Please find below our key excerpts from a investor memo published by Solidarity Investment managers. This memo focused on how to allocate capital between portfolio stocks and how to start exiting core positions once they have become big portions of portfolios. (Emphasis Ours)
- “Don’t time the market” does not mean buy at any price.
- Equities are long duration assets. So one must invest in them keeping long time horizons.
- Governments all over the world, including India, are becoming more protectionist. Implications for global supply chain models relying principally on a cost edge. As a corollary, they will create opportunities for import substitution.
- While we may scratch our heads with bemusement at their valuations and cash burn, we can’t ignore the fact that they are well funded and will attack incumbent’s market share, margins and ability to attract talent.
- Rising formalisation of the economy and consolidation across industries. The big are getting bigger.

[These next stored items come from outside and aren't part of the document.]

-- ==== Sys2Proof/Machine/ChipOps.lean ====
section
/-! DEFINITION. COLD and WARM resets, their release, power loss, and the load (R20, R21, R489–R494,
R503–R506). -/

namespace Sys2Proof.Machine

/-- The registers that a WARM reset keeps (R490), by page and offset. -/
def warmKeeps (a : Nat) : Bool :=
  let p := pageOf a
  let o := offOf a
  (p == pg 0x00 0 && decide (0x100 ≤ o))
    || (p == otpPage && (decide (0xF00 ≤ o) || (decide (0x184 ≤ o) && decide (o < 0x194))) && o != 0xF08)
    || (p == srcsPage && (o == 0x100 || o == 0x10C))
    || (p == pinmapPage && decide (0xF00 ≤ o))
    || (p == pg 0x01 0 && o == 0x100)
    || (p == divPage && (o == 0x148 || (decide (0x100 ≤ o) && decide (o < 0x120))))
    || (p == logPage && o == 0xEF0)
    || (p == pg 0x01 2 && decide (0x100 ≤ o) && decide (o < 0x800))
    || (p == pg 0x01 3 && decide (0x104 ≤ o) && decide (o < 0x110))
    || (p == measPage && o == 0xF00)
    || (p == mmodePage && o == 0xF04)
    || (p == pg 0x30 5 && o == 0xF04)

/-- The source field of `LAST_CAUSE` and the level, as `BK_STATE` shows them. -/
def causeWord (l : RLevel) (src : Nat) : Word :=
  BitVec.ofNat 32 (((match l with | .warm => 1 | .cold => 3) <<< 8) + src)

/-- `RESET_COUNT` and `LAST_CAUSE` are written (R494, R513). -/
def State.noteReset (s : State) (l : RLevel) (src : Nat) : State :=
  let b := s.backup
  let c := b.count.write [BitVec.ofNat 32 (b.count.word 0 + 1)]
  { s with backup := { b with count := c, cause := b.cause.write [causeWord l src] } }

/-- Every channel page keeps nothing of its own over a chip reset but what the DRAM holds; after WARM every
granule below V counts as swept (R355, R490). -/
def State.sweptAll (s : State) : State :=
  let s := forN (fun k s => s.wr (pg 0x30 5 + 0x100 + 4 * k) 0xFFFFFFFF) 4 s
  s.put (pg 0x30 5) F.DSWEEP.SWEEP_STATE_DONE 1

/-- The levels that others drive on the device's inputs: `PERST#` of each port, the fault input of each haptic port
and the pads; and the test access port, which has a reset of its own (R566). -/
def State.inputsOf (s old : State) : State :=
  let s := s.modPad (fun x => { x with ext := old.pad.ext, jtag := old.pad.jtag })
  let s := forN (fun p s => s.setPort p { PortSt.reset with perst := (old.port p).perst }) 2 s
  forN (fun p s => s.put (hportPage p) F.HPORT.PORT_STATE_FAULT_PIN
    (old.get (hportPage p) F.HPORT.PORT_STATE_FAULT_PIN)) 2 s

/-- State.reset, with what a COLD reset does not touch (R489). -/
def State.coldBase (s : State) : State :=
  { State.reset with
    die := s.die
    freeCtr := s.freeCtr
    power := s.power
    mode := s.mode
    prev := s.prev
    thyme := s.thyme
    otp := s.otp
    backup := s.backup
    host := s.host
    flt := { State.reset.flt with extLow := s.flt.extLow }
    pending := s.pending
    mem := { State.reset.mem with clearing := (upto 0 103).filter (bankPresent s.part) }
    rst := { State.reset.rst with
      resetN := s.rst.resetN, rootAbsent := s.rst.rootAbsent, testEn := s.rst.testEn, loading := false } }

/-- Where a COLD reset leaves everything that it resets (R489). (log 210, DEDUCED) -/
def State.coldState (s : State) : State := s.coldBase.inputsOf s

/-- State.reset, with what a WARM reset does not touch (R489, R490). -/
def State.warmBase (s : State) : State :=
  { State.reset with
    die := s.die
    freeCtr := s.freeCtr
    power := s.power
    mode := s.mode
    prev := s.prev
    epoch := s.now
    thyme := s.thyme
    thymeRun := s.thymeRun
    slewAt := s.slewAt
    regs := s.regs.filter (fun e => warmKeeps e.1)
    otp := s.otp
    winners := s.winners
    pinMap := s.pinMap
    backup := s.backup
    host := s.host
    flt := { State.reset.flt with extLow := s.flt.extLow }
    dram := s.dram
    dc := { DramSt.idle with map := s.dc.map, warm := true, resetN := s.dc.resetN }
    pool := s.pool
    poolChk := s.poolChk
    elog := s.elog
    banks := s.banks.filter (fun e => decide (e.1 < 16))
    mem := { State.reset.mem with clearing := (upto 16 74).filter (bankPresent s.part) }
    restart := { s.restart with run := none }
    rst := { State.reset.rst with
      resetN := s.rst.resetN, rootAbsent := s.rst.rootAbsent, testEn := s.rst.testEn, loading := false, loaded := true }
    pending := s.pending }

/-- Where a WARM reset leaves everything that it resets (R489, R490). (log 225, DEDUCED) -/
def State.warmState (s : State) : State :=
  let res := s.get (pg 0x00 1) F.MODE.MODE_REQUEST_RESULT
  let lock := s.get worldsPage F.WORLDS.DBG_CFG_DBG_LOCK
  let t := (s.warmBase.put (pg 0x00 1) F.MODE.MODE_REQUEST_RESULT res).put worldsPage F.WORLDS.DBG_CFG_DBG_LOCK lock
  let t := forL (fun d t => if domPresent t.part d then t.setClockOk d true else t) domains t
  let ro (x : Fld) (t : State) : State := t.put tmbPage x (s.get tmbPage x)
  let t := ro F.TMB.RING_CFG_MASTER (ro F.TMB.RING_CFG_INDEX t)
  let t := if s.role = 1 then t else t.setRole 0
  let mgr (p : Nat) (t : State) : State := t.put (portPage p) F.HOSTP.PORT_INFO_MGR (s.get (portPage p) F.HOSTP.PORT_INFO_MGR)
  let t := mgr 0 (mgr 1 t)
  t.sweptAll.inputsOf s

/-- A COLD or WARM reset of a source asserts (R21, R493, R494, R508): in LOAD, RECOVERY and SAFE a WARM reset
acts as COLD, and a COLD sequence stays COLD.  A running OTP pulse ends first. (log 232, DEDUCED) `FAULT_N` driven low
stays so for 1 ms. (log 263, DESIGN CHOICE) -/
def State.chipAssert (s : State) (lvl : RLevel) (src : Nat) : State :=
  if s.mode = .off ∨ s.mode = .backup then s
  else if lvl = .warm ∧ s.safeRun ∧ s.mode ≠ .safe ∧ s.trigNow then s
  else
    let cold := lvl == .cold || s.mode == .load || s.mode == .recovery || s.mode == .safe || s.safeRun
      || (match s.rst.chip with | some (.cold, _) => true | _ => false)
    let l : RLevel := if cold then .cold else .warm
    let s := s.otpPulse
    let till := if s.faultLow then some (s.now + 614400) else none
    let s := s.noteReset l src
    let t := if cold then s.coldState else s.warmState
    let t := t.put srcsPage F.SOURCES.SRC_SEEN (1 <<< src)
    let reqs := if cold then [] else s.modeReqs
    { t with rst := { t.rst with chip := some (l, t.now) }, flt := { t.flt with lowTill := till }, modeReqs := reqs, modeTrig := some t.now }

/-- A reset source acts at its level (R491): WARM or COLD resets the device; at DOMAIN level the domain named. -/
def State.sourceActs (s : State) (src : Nat) (dom : Option Nat) (cause : RCause) : State :=
  if s.mode = .off ∨ s.mode = .backup then s
  else if s.mode = .load ∧ 9 ≤ src ∧ src ≤ 12 ∧ s.rst.loaded = false then s
  else match s.srcLevel src with
    | 0 =>
      let s := s.put srcsPage F.SOURCES.SRC_SEEN (s.get srcsPage F.SOURCES.SRC_SEEN ||| (1 <<< src))
      match dom with
      | some d => s.domAssert d cause 0 0
      | none => s
    | 1 => s.chipAssert .warm src
    | _ => s.chipAssert .cold src

/-- A write of `DOMAIN_REQ.GO` by a requester that may (R497): an accepted request is reset source 13 (R491). -/
def State.domRequest (s : State) (r : Req) (d : Nat) : State :=
  let e := if isDomain d = false then rRange
    else if domPresent s.part d = false then rFused
    else if noDomReset.contains d then 0x40
    else if r.tag ≠ 1 ∧ (pagesOf d).any s.secureHold then rHold
    else 0
  let lvl := s.srcLevel 13
  let s := (s.put blockreqPage F.BLOCKREQ.DOMAIN_RESULT_REASON e).put blockreqPage F.BLOCKREQ.DOMAIN_RESULT_DOMAIN d
  if e ≠ 0 then
    let s := s.put blockreqPage F.BLOCKREQ.DOMAIN_RESULT_DONE 1
    if e = rHold then s.holdRecord (s.heldPage d) 3 r else s
  else
    let s := s.put blockreqPage F.BLOCKREQ.DOMAIN_RESULT_DONE 0
    match lvl with
    | 0 => (s.put srcsPage F.SOURCES.SRC_SEEN (s.get srcsPage F.SOURCES.SRC_SEEN ||| (1 <<< 13))).domAssert d .software
        r.rid.toNat 0
    | 1 => s.chipAssert .warm 13
    | _ => s.chipAssert .cold 13

/-- The mode becomes m (R20, R23); `ts` for a transition that `MODE_TS` stamps. -/
def State.enter (s : State) (m : Mode) : State :=
  let s := { s with prev := s.mode, mode := m }
  s.put64 (pg 0x00 1) F.MODE.MODE_TS_LO s.now

/-- BOOT is entered: core 0 is released at the boot ROM (R463, R517), and its tick is kept for the BOOT limit. -/
def State.enterBoot (s : State) : State :=
  let s := s.enter .boot
  ({ s with rst := { s.rst with bootAt := s.now } }).coreStart 0

/-- A chip reset is released when nothing asserts it any more, at least 8,192 ticks after its assertion (R493,
R494, R568): WARM into BOOT; COLD into the relock of the root PLL. (log 225, DEDUCED) -/
def State.chipRelease (s : State) : State :=
  match s.rst.chip with
  | none => s
  | some (l, t) =>
    if s.rst.resetN ∨ s.rst.rootAbsent then s
    else
      let s := s.waitTo (t + 8192)
      match l with
      | .warm =>
        let s := { s with rst := { s.rst with chip := none }, modeReqs := [], modeTrig := none }
        if s.safeRun ∨ s.mode = .safe then s else s.enterBoot.convBegin true
      | .cold =>
        if s.rst.testEn then s
        else { s.put (pg 0x01 0) F.ROOT.ROOT_STATUS_PLL_LOCKED 0 with thymeRun := false }

/-- The root PLL locks (R34, R44, R494): after a COLD reset the device enters LOAD at Thyme 0. (log 47, DEDUCED) (log 263, DESIGN CHOICE) -/
def State.pllLock (s : State) : State :=
  match s.rst.chip with
  | some (.cold, _) =>
    if s.rst.resetN ∨ s.rst.testEn then { s with rst := { s.rst with rootAbsent := false } }
    else
      let s := (s.put (pg 0x01 0) F.ROOT.ROOT_STATUS_PLL_LOCKED 1).put (pg 0x01 0) F.ROOT.ROOT_STATUS_MON_OK 1
      let s := { s with
        thyme := 0
        thymeRun := true
        flt := { s.flt with lowTill := s.flt.lowTill.map (fun _ => 614400) }
        mode := .load
        prev := .load
        rst := { s.rst with chip := none, rootAbsent := false, loading := true } }
      s.put64 (pg 0x00 1) F.MODE.MODE_TS_LO 0
  | _ =>
    if s.flag (pg 0x01 0) F.ROOT.ROOT_STATUS_PLL_LOCKED then s
    else s.put (pg 0x01 0) F.ROOT.ROOT_STATUS_PLL_LOCKED 1

/-- The BASE options take effect (R502, R434): manager port, debug lock, ring index, timebase role and BOOT limit. -/
def State.applyBase (s : State) : State :=
  let b := s.option 1 0 4 1 0
  let s := s.put worldsPage F.WORLDS.DBG_CFG_DBG_LOCK (b2n (bit b 1))
  let mgr := b2n (bit b 0)
  let s := forN (fun p s => s.put (pg (0x06 + p) 0) F.HOSTP.PORT_INFO_MGR (b2n (mgr == p))) 2 s
  let s := (s.put tmbPage F.TMB.RING_CFG_MASTER (b2n (bit b 2))).put tmbPage F.TMB.RING_CFG_INDEX (s.option 1 0 5 1 0)
  let s := if bit b 2 ∧ 0 < s.part.tmbPorts then s.setRole 1 else s
  s.put srcsPage F.SOURCES.BOOT_LIMIT (s.option 1 0 6 2 0)

/-- A load ends (R503–R506): `readErr` when an OTP read reported an error. -/
def State.loadDone (s : State) (readErr : Bool) : State :=
  if s.mode ≠ .load ∨ s.rst.loading = false ∨ s.rst.chip.isSome then s
  else
    let s := s.loadOptions
    if readErr ∨ s.loadBad then
      let n := s.rst.fails + 1
      let s := (s.put otpPage F.OTP.OPT_STATE_FAILS n).put otpPage F.OTP.OPT_STATE_LOADED 0
      let s := ({ s with rst := { s.rst with fails := n, loading := false, loaded := false } }).hit 6 n
      if 3 ≤ n then
        let s := if s.block0Ok then s else s.setDie (16 + s.die % 16)
        let s := { s with winners := [], pinMap := [] }
        let s := s.enter .recovery
        let s := forL (fun d s => s.domAssert d .software 0 0) recoveryHeld s
        s.coreStart 0
      else { s with rst := { s.rst with retryAt := some (s.now + 6144) } }
    else
      let s := s.setDie (s.die % 16)
      let s := (s.put otpPage F.OTP.OPT_STATE_FAILS 0).put otpPage F.OTP.OPT_STATE_LOADED 1
      let s := s.put srcsPage F.SOURCES.SRC_LEVEL (srcLevels s.fuseLevels)
      let s := s.applyBase.loadPins
      let s := { s with rst := { s.rst with fails := 0, loading := false, loaded := true, retryAt := none } }
      if bit (s.option 1 0 4 1 0) 3 then { s with rst := { s.rst with bist := true } } else s.enterBoot

/-- The next load starts 6,144 ticks after a failed one (R504). -/
def State.loadRetry (s : State) : State :=
  match s.rst.retryAt with
  | none => s
  | some t =>
    if s.mode ≠ .load then s
    else
      let s := s.waitTo t
      { s with rst := { s.rst with retryAt := none, loading := true } }

/-- The built-in memory test ends (R370, R374, R503): every tested bank is bulk-cleared, and BOOT follows. -/
def State.bistDone (s : State) : State :=
  if s.rst.bist = false then s
  else
    let s := { s with rst := { s.rst with bist := false } }
    (forL (fun b s => s.bulkClear b) ((upto 0 103).filter (bankPresent s.part)) s).enterBoot

/-- A main supply is lost (R20, R508, R521): everything but the backup domain, the OTP and the outside goes. (log 46, DEDUCED) -/
def State.supplyLost (s : State) : State :=
  if s.mode = .off ∨ s.mode = .backup then s
  else
    let s := s.otpCut
    let m : Mode := if s.power.vbak then .backup else .off
    let t := s.coldState
    { t with
      mode := m
      prev := .load
      thymeRun := false
      power := { s.power with main := false }
      rst := { t.rst with chip := none } }

/-- The main supplies become good and the power-on reset is released (R20, R34, R513): a COLD reset of source 0,
whose domains wait for the root PLL. -/
def State.supplyGood (s : State) : State :=
  if s.mode = .off ∨ s.mode = .backup then
    let fromBk := s.mode == .backup
    let s := { s with power := { s.power with main := true }, mode := .load, prev := .load }
    let s := { s with backup := { s.backup with fromBackup := fromBk } }
    let r := s.backup.restarts
    let s := { s with backup := { s.backup with restarts := if r.cur.isNone then r.write [0] else r } }
    let s := (s.noteReset .cold 0).coldState
    let s := s.put srcsPage F.SOURCES.SRC_SEEN 1
    let s := s.put (pg 0x01 0) F.ROOT.ROOT_STATUS_PLL_LOCKED 0
    { s with thyme := 0, thymeRun := false, rst := { s.rst with chip := some (.cold, 0) } }
  else s

/-- A write of `SW_RESET` (R495, R496) by a writer that may. -/
def State.swReset (s : State) (r : Req) (v : Word) : State :=
  let n := v.toNat
  if bits n 31 16 ≠ 0x5253 then s.stray r (srcsPage + 0x108) true
  else match bits n 1 0 with
    | 1 => s.sourceActs 4 none .software
    | 3 => s.sourceActs 3 none .software
    | _ => s

/-- The requester may write `SW_RESET` (R496). -/
def State.mayReset (s : State) (r : Req) : Bool :=
  r.tag == 1 || (r.tag == 0x010 && (s.flag srcsPage F.SOURCES.RST_CFG || s.mode == .safe))

end Sys2Proof.Machine
end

Odds increasingly stacked against small players unless they dominate niches.
- The world is getting increasingly worried by China’s growing dominance and its narrowing technology/innovation gap with the West, while global supply chains remain deeply reliant on China.
- There is a vast opportunity for Indian companies to gain global market share in knowledge intensive sectors such as Specialty Chemicals, Technical Textiles and Auto Components.
- Banks enjoy natural tail winds by serving a growing economy’s need for Credit. Well run Banks are strengthening their market share of incremental low cost deposits and credit even as they remain well capitalised. Credit market share and fee incomes will be under attack by Fin Tech business models3 . However, trust and a low cost deposit base is at the heart of competitive advantage in Banking – both take enormous time to build. Additionally, India has always had a very conservative approach to regulation and with recent bank collapses that is unlikely to change. There is additionally more demand on regulation for large tech companies. Hence, our hypothesis is that Fin Tech’s will more likely partner or get acquired by Banks rather than disrupt them. Banks are also aggressively embracing Digital (eg Kotak 811 Digital bank account) which will enable them to reduce costs to counter margin pressure and hence continue to grow while maintaining ROEs in the range of 15-18%. However, we are adjusting for these risks by gradually lowering the valuation multiple one is willing to ascribe.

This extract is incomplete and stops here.